« Je suis un jeune volontaire. Je ne peux pas voir une partie de mon pays sous contrôle de +criminels+ et ne pas aller combattre! », déclare Oumar Touré, en référence aux groupes armés dominés par des islamistes qui ont pris le contrôle du vaste Nord entre fin mars et début avril, après deux mois et demi d’attaques contre l’armée.
« Mohamed Ali », un autre « volontaire » surnommé d’après le boxeur américain à cause de son physique impressionnant, bombe le torse et se dit prêt à « faire à la guerre aux ennemis du Mali ».
Au total, ils sont 285 jeunes, dont une trentaine de mineurs mais aucune femme, rassemblés sur un grand terrain nu à Soufouroulaye, une localité à une trentaine de kilomètres au sud-est de la ville Mopti.
Ils sont chômeurs, lycéens, étudiants ou fonctionnaires déplacés des zones sous contrôle des islamistes. Certains sont sympathisants ou membres du mouvement d’auto-défense « Ganda Iso », « Le fils du terroir » en langue songhoï parlée majoritairement dans le Nord.
« Un! Deux! Trois! », hurlent-ils en choeur en entamant un exercice de mise en forme. Chacun tente de monter son genou droit vers son menton. Tous sont en tenue civile, certains portent des chaussures en plastique, d’autres sont pieds nus. L’ambiance est plutôt bon enfant.
« On appelle ce camp +la base militaire+. Je suis +le contrôleur général+. J’encadre ces jeunes », explique Oumar Maïga, un militaire de l’armée régulière malienne qui fait office d’instructeur, alors qu’officiellement l’Etat malien ne reconnaît pas ces milices.
« Contribution à la guerre »
D’après Oumar Maïga, muet sur son grade, la formation se déroule en plusieurs phases: « formation morale pour que les jeunes soient aguerris, formation physique, et formation militaire avec exercices tactiques et de tirs ».
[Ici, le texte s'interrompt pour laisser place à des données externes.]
/-- 10_state.md R20: registers 0, 1, 3 are hardwired and ignore writes; a loadable register reads what was written; there are
nine. -/
def Obligations.HardwiredHeaderRegisters : Prop :=
  ∀ (s : State) (v : Byte) (i j : Nat),
    s.readX 0 = some 0x68#8 ∧ s.readX 1 = some 0x32#8 ∧ s.readX 3 = some 0x7B#8 ∧
    s.writeX 0 v = s ∧ s.writeX 1 v = s ∧ s.writeX 3 v = s ∧
    (i = 2 ∨ (4 ≤ i ∧ i ≤ 8) → (s.writeX i v).readX i = some v) ∧
    (i ≠ j → (s.writeX i v).readX j = s.readX j) ∧ ((s.readX i).isSome = true ↔ i ≤ 8)

/-- 10_state.md R24, R25 and 43_sequencer.md R183: the four flags, the fields of the five status registers and the three output pins,
where the invariant holds. That a register has 16 bits is the model's choice, log entry 13; that `tx_data` has no value at IDLE is
the model's reading, log entry 25. -/
def Obligations.StatusRegisterFields : Prop :=
  ∀ s : State, s.Inv → ∃ st er qc bp bc : Half,
    s.readStatus 0 = some st ∧ s.readStatus 1 = some er ∧ s.readStatus 2 = some qc ∧ s.readStatus 3 = some bp ∧
    s.readStatus 4 = some bc ∧ (∀ n, 5 ≤ n → s.readStatus n = none) ∧
    st.getLsbD 0 = decide (s.pc.phase ≠ .idle) ∧ st.getLsbD 1 = s.queueEnabled ∧ st.getLsbD 2 = s.pc.esc ∧
    st.extractLsb' 3 3 = phaseCode s.pc.phase ∧ st.toNat < 64 ∧
    er.extractLsb' 0 4 = s.errCode ∧ er.extractLsb' 8 8 = s.errInfo ∧ er.extractLsb' 4 4 = 0 ∧
    qc.toNat = s.pending.length ∧ bp.toNat = s.bpos.toNat ∧ bc.toNat = s.batch.length ∧
    (s.busy = true ↔ s.pc.phase ≠ .idle) ∧ s.qen = s.queueEnabled ∧ s.escFlag = s.pc.esc ∧
    (s.errv = true ↔ er.extractLsb' 0 4 ≠ 0) ∧
    (s.txValid = true ↔ s.pc.phase ≠ .idle) ∧ (s.txLast = true ↔ s.pc.phase = .fin) ∧
    (s.txValid = true → s.txData = s.offer ∧ s.offer.isSome = true) ∧ (s.txValid = false → s.txData = none)

/-- The invariant of 10_state.md R33, as `State.Inv` states it, holds after reset. -/
def Obligations.InvariantAfterReset : Prop := State.reset.Inv

/-- R33, derived in the spec: every step keeps the invariant. -/
def Obligations.StepKeepsInvariant : Prop :=
  ∀ s t : State, s.Inv → step s = .next t → t.Inv

/-- R33 (h), R216: queue mode, once entered, is left by reset only. -/
def Obligations.QueueModeLeftByResetOnly : Prop :=
  ∀ s t : State, s.queueEnabled = true → step s = .next t → s.resetNext = false → t.queueEnabled = true

/-- 20_memory.md R52, R48: the wire log only grows, whatever the next input is, reset included. -/
def Obligations.WireOnlyGrows : Prop :=
  ∀ s t : State, step s = .next t → ∃ w, t.wire = s.wire ++ w

/-- 20_memory.md R52 and 43_sequencer.md R170: no host operation, command or function emits; only the sequencer's steps and the wire
symbols it offers do. -/
def Obligations.OnlyTheSequencerEmits : Prop :=
  ∀ (i : Instr) (s t : State), exec i s = .next t → t.wire ≠ s.wire → s.pc.phase ≠ .idle ∧
    ((∃ a, i = .stepSof a ∨ i = .stepHdr a ∨ i = .stepPay a ∨ i = .stepCkl a ∨ i = .stepCkh a ∨ i = .stepEnd a) ∨
      (∃ p a, i = .stepEsc2 p a) ∨ i = .sof ∨ i = .eof ∨ i = .escAA ∨ i = .escAE ∨ i = .escA5 ∨ (∃ b, i = .literal b))

/-- 40_commands.md R100, 41_framing.md R130: commands, body fields and functions change the recorded result and nothing else;
`load_packet` is the exception and has its own statement. -/
def Obligations.PureRowsChangeTheResultOnly : Prop :=
  ∀ (i : Instr) (s t : State), exec i s = .next t →
    ((encode i).1 = .payload ∨ (encode i).1 = .cell ∨ (encode i).1 = .header ∨ (encode i).1 = .checksum ∨
      (i.isFunction = true ∧ ∀ u c p k n, i ≠ .loadPacket u c p k n)) →
    t = { s with result := t.result }

/-- From a state that meets the invariant no step faults. -/
def Obligations.NoFaultFromInvariant : Prop :=
  ∀ (s : State) (e : Fault), s.Inv → step s ≠ .fault e

/-- 43_sequencer.md R170, R183: in every state a clock edge without reset is one sequencer step on the answer of the pins (`tx_err`
wins over `tx_ready`), and does nothing at `IDLE`; where the invariant holds, or the sink does not accept, it answers a next state. -/
def Obligations.ClockEdgeIsASequencerStep : Prop :=
  ∀ (p : Pins) (more : List Input) (s : State), p.rst = false → s.inputs = .clock p :: more →
    step s = sequencerStep (if p.txErr then .fail p.txErrinfo else if p.txReady then .accept else .stall)
      { s with inputs := more } ∧
    (s.Inv ∨ p.txErr = true ∨ p.txReady = false → ∃ t, step s = .next t) ∧
    (s.pc.phase = .idle → step s = .next { s with inputs := more })

/-- When the word presented next decodes to an instruction, the step is that instruction at the state with the word taken; a host
operation runs so at an empty port, and is issued behind what waits otherwise. An issue puts an operation last at the port, and
the host port presents the first one (42_queue_ops.md R150). A word that decodes to no instruction is refused by name, but for the
word of the phase `IDLE` at `IDLE`, where the sequencer has no step (43_sequencer.md R170) and nothing changes. The form of the
inputs and of the port, and that refusal, are the model's choice, log entries 1, 12 and 10. -/
def Obligations.StepRunsTheDecodedInstruction : Prop :=
  (∀ (op : HostOp) (rest : List HostOp) (more : List Input) (s : State),
    (s.inputs = .issue op :: more → step s = .next { s with inputs := more, port := s.port ++ [op] }) ∧
    (s.inputs = .host :: more → s.port = op :: rest →
      step s = exec (toInstr op) { s with inputs := more, port := rest }) ∧
    (s.inputs = .host :: more → s.port = [] → step s = .next { s with inputs := more })) ∧
  ∀ (ch : Channel) (bs : Bytes) (more : List Input) (s : State), s.inputs = .word ch bs :: more →
    (∀ i, decode ch bs = .ok i →
      (hostOpOf i = none ∨ s.port = [] → step s = exec i { s with inputs := more }) ∧
      (∀ op, hostOpOf i = some op → s.port ≠ [] → step s = .next { s with inputs := more, port := s.port ++ [op] })) ∧
    (∀ a code, ch = .seqStep a → bs = [code] → code.toNat < 2 → s.pc.phase = .idle →
      step s = .next { s with inputs := more }) ∧
    (∀ e, decode ch bs = .error e →
      s.pc.phase ≠ .idle ∨ (∀ a code, ch = .seqStep a → bs = [code] → 2 ≤ code.toNat) →
      step s = .refused (.undecodable e))

/-! ## Encodings (30_encoding.md) -/

/-- Decoding the word of a well-formed instruction gives the instruction back, but for the window index no payload carries; RAW is
covered by the statement after this one. -/
def Obligations.DecodeOfEncode : Prop :=
  ∀ i : Instr, i.wellFormed = true → (∀ bs, i ≠ .raw bs) →
    decode (encode i).1 (encode i).2 = .ok i.encoded

/-- Every byte sequence decodes as a payload, to an instruction that encodes to the same bytes: no bit is dropped, and raw payloads
fill the rest (R78). With at most 65535 bytes the instruction is well formed; with more it is answered `PayloadTooLarge` (R64,
60_exceptions.md R206). -/
def Obligations.EncodeOfDecodedPayload : Prop :=
  ∀ bs : Bytes,
    ∃ i, decode .payload bs = .ok i ∧ encode i = (.payload, bs) ∧ (bs.length ≤ 65535 → i.wellFormed = true) ∧
      ∀ s, 65535 < bs.length → exec i s = .next (s.withError .payloadTooLarge bs.length)

/-- Words written out from the spec's encodings. -/
def Obligations.WordsDecodeAsTheSpecWritesThem : Prop :=
  decode .payload [0x01, 0x01, 0x01, 0x02, 0x03, 0x04, 0x05, 0x06, 0x07, 0x08] =
    .ok (.division [⟨0x0102, 0x0304, 0x0506, 0x0708⟩]) ∧
  decode .payload [0x07, 0x01, 0x00, 0x00] = .ok .reset ∧
  decode .cell [0x7F, 0x00, 0x41] = .ok (.ftCell 7 15 0x41) ∧
  decode .header [0x68, 0x32, 0xFF, 0x7B, 0x01, 0x34, 0x12, 0x02, 0x05] = .ok (.header 0xFF true 0x34 0x12 0x02 0x05) ∧
  decode .wire [0xAA, 0x0E] = .ok .escAE ∧ decode .wire [0xA5] = .ok .sof ∧
  decode .wire [0xAA, 0x0B] = .error .notAWireSymbol ∧
  decode (.hostOp ⟨0x03, true, .exit⟩) [0b10] = .ok (.flush 0x03 true) ∧
  decode (.seqStep .accept) [0b1001] = .ok (.stepEsc2 .ckl .accept) ∧
  decode (.seqStep .accept) [0b0000] = .error .notAStep
end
Les aspirants à la guerre contre les islamistes « sont disciplinés », soutient-il fièrement. Pour en donner une illustration, il pousse un cri strident et aussitôt les jeunes forment trois figures, un cercle, un triangle et un rectangle.
Les jeunes ont aussi des séances d’apprentissage de tirs à l’arme, une Kalachnikov. Un jeune, gaucher, s’y essaie, tire mais le coup ne part pas. Son arme n’était pas chargée. « Si tu étais devant l’ennemi, tu serais mort », lui dit l’instructeur avant qu’une averse n’interrompe les cours.
En attendant de pouvoir reprendre position sur leur terrain d’entraînement, ils se regroupent dans un hangar qui fait office de cuisine. Leur repas, du riz avec de la sauce cuit dans deux grosses marmites, est préparé par des femmes, elles aussi « volontaires ».
« C’est notre contribution à la guerre. Il faut aider et encourager ces jeunes qui font la fierté de notre pays. Ici, des sympathisants donnent un peu de nourriture pour ces jeunes, d’autres un peu d’argent. Nous, nous participons aussi », affirme une des cuisinières, Awa Samaké, ménagère à Soufouroulaye.
D’autres « volontaires » pour le Nord suivent un entraînement similaire sur un autre site dans la région de Mopti et dans un quartier dans le sud-est de Bamako où ils sont encadrés par d’anciens militaires, d’après une source sécuritaire malienne.
Même s’ils ne sont pas officiellement reconnus, ces miliciens semblent tolérés par les autorités.
Ce « ne sont pas des troupes militaires mais actuellement tous ceux qui veulent défendre la patrie sont les bienvenus », a déclaré une source militaire sous couvert d’anonymat interrogée à Mopti. Pour cette source, ces « volontaires » pour le combat pourraient venir en supplément aux forces maliennes en cas de besoin, voire être intégrés en partie dans l’armée.